## Task brief
Below are entries; copy exactly the lines from the one with "(u.dev.core.router t).deadDrop = (c.router" through the one with "v = false →", both included, and leave out the rest.

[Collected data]
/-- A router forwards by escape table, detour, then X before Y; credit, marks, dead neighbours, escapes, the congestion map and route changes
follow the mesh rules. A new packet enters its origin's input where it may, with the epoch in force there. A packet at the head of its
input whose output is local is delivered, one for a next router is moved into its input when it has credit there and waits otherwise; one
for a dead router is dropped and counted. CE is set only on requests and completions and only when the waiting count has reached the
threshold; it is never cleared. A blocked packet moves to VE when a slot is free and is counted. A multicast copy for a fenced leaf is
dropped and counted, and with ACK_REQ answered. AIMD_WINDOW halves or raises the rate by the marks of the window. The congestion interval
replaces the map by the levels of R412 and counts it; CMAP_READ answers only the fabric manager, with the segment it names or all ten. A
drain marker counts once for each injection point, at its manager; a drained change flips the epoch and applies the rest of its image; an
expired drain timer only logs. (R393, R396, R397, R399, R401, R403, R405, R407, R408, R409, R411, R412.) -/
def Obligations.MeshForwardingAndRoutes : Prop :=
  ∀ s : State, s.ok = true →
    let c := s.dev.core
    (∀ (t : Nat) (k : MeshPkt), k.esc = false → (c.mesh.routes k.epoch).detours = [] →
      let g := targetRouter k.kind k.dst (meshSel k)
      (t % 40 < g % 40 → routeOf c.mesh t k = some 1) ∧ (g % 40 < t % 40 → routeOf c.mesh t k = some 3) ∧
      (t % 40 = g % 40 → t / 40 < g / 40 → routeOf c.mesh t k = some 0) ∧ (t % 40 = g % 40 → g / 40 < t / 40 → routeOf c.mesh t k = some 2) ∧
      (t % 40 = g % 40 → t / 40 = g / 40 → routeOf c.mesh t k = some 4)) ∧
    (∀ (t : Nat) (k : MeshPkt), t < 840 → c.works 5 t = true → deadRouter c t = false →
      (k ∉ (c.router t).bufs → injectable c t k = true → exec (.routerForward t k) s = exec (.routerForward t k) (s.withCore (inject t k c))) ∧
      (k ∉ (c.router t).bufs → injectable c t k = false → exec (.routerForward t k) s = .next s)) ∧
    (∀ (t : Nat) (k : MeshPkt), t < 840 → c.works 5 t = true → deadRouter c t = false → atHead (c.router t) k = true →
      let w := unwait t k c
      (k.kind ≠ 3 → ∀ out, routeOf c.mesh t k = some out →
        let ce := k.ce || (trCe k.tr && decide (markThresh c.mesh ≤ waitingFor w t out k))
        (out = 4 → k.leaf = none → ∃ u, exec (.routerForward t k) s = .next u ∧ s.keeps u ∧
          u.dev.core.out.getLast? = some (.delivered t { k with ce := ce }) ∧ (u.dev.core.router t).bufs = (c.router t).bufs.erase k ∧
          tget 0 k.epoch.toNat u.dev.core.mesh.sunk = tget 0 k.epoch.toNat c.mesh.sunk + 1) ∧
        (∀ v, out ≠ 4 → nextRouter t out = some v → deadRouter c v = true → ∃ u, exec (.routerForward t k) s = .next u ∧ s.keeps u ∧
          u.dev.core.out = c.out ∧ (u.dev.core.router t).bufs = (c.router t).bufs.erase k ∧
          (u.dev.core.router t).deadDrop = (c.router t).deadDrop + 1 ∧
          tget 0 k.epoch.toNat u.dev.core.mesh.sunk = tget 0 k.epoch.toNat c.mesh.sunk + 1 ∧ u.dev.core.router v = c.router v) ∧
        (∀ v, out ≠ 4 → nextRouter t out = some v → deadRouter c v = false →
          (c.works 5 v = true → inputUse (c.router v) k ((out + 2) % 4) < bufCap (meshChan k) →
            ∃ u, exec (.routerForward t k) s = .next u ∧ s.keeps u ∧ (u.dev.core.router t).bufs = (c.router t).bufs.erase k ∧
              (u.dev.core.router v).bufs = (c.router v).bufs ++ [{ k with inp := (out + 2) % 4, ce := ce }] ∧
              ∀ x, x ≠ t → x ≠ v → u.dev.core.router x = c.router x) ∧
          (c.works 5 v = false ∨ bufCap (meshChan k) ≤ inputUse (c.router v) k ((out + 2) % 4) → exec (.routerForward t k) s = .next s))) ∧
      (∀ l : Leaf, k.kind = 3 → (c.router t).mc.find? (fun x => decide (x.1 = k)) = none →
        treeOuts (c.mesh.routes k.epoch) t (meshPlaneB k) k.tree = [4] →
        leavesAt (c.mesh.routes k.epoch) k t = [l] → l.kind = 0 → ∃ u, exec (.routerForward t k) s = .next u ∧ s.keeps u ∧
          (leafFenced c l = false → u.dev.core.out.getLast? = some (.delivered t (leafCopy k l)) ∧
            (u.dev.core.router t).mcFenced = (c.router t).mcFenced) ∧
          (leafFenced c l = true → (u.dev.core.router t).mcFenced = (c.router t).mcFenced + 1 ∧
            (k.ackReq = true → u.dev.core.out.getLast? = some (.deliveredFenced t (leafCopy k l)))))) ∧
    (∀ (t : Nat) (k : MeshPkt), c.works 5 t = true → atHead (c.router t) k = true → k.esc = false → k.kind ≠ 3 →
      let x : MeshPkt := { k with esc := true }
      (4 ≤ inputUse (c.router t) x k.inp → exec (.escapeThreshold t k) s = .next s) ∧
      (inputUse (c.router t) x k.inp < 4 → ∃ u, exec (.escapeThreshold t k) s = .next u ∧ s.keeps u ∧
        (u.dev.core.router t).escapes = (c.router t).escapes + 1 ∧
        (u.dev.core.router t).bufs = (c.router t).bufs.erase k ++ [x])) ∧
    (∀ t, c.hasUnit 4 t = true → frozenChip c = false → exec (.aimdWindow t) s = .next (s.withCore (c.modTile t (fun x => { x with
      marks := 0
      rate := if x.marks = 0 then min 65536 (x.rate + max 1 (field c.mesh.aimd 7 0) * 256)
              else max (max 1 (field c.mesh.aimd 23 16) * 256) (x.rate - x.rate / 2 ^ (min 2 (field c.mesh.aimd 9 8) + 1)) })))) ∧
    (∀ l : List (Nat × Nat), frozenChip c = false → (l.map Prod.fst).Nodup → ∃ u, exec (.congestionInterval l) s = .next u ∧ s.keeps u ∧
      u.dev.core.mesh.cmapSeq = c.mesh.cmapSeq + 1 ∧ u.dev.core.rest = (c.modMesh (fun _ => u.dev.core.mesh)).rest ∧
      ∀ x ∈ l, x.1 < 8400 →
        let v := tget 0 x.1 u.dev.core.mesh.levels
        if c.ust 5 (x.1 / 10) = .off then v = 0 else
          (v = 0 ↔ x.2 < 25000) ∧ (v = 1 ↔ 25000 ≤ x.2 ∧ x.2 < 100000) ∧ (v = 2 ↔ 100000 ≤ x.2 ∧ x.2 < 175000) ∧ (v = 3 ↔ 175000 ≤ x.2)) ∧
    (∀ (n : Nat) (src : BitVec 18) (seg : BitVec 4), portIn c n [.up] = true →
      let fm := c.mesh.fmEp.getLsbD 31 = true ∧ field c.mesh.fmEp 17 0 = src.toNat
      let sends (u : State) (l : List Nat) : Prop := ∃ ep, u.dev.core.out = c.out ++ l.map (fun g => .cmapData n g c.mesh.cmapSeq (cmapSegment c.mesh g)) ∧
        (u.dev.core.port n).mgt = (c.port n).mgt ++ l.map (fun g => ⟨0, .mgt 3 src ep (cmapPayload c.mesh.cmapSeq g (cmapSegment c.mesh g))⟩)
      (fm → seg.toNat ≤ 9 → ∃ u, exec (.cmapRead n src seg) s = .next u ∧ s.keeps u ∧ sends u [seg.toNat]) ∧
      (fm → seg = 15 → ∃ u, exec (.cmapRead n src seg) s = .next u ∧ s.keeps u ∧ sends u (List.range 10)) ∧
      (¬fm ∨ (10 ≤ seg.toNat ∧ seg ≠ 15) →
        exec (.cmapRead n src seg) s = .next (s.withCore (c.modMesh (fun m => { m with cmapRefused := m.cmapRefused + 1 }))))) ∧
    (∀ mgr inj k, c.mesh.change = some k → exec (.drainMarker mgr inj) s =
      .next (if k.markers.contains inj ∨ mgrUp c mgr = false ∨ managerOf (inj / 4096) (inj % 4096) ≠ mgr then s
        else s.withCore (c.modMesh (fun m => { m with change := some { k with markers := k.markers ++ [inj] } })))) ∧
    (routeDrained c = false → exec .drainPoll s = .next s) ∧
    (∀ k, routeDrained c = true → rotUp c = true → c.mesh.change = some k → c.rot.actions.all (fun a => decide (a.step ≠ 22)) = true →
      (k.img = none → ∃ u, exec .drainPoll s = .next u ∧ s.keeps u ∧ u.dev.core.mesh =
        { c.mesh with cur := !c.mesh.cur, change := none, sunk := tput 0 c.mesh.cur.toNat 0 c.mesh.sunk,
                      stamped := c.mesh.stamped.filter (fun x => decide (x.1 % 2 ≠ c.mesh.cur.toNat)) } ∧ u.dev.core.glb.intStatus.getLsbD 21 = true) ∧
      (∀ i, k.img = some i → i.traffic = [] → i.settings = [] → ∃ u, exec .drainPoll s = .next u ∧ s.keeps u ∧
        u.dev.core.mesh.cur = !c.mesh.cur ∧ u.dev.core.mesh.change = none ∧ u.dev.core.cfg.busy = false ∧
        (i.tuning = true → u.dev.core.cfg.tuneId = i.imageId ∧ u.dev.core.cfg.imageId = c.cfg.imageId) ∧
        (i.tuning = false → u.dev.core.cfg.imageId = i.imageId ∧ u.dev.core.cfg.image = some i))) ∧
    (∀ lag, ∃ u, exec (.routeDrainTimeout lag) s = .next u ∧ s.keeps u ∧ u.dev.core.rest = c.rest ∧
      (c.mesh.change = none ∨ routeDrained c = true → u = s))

## Answer to the exercise
          (u.dev.core.router t).deadDrop = (c.router t).deadDrop + 1 ∧
          tget 0 k.epoch.toNat u.dev.core.mesh.sunk = tget 0 k.epoch.toNat c.mesh.sunk + 1 ∧ u.dev.core.router v = c.router v) ∧
        (∀ v, out ≠ 4 → nextRouter t out = some v → deadRouter c v = false →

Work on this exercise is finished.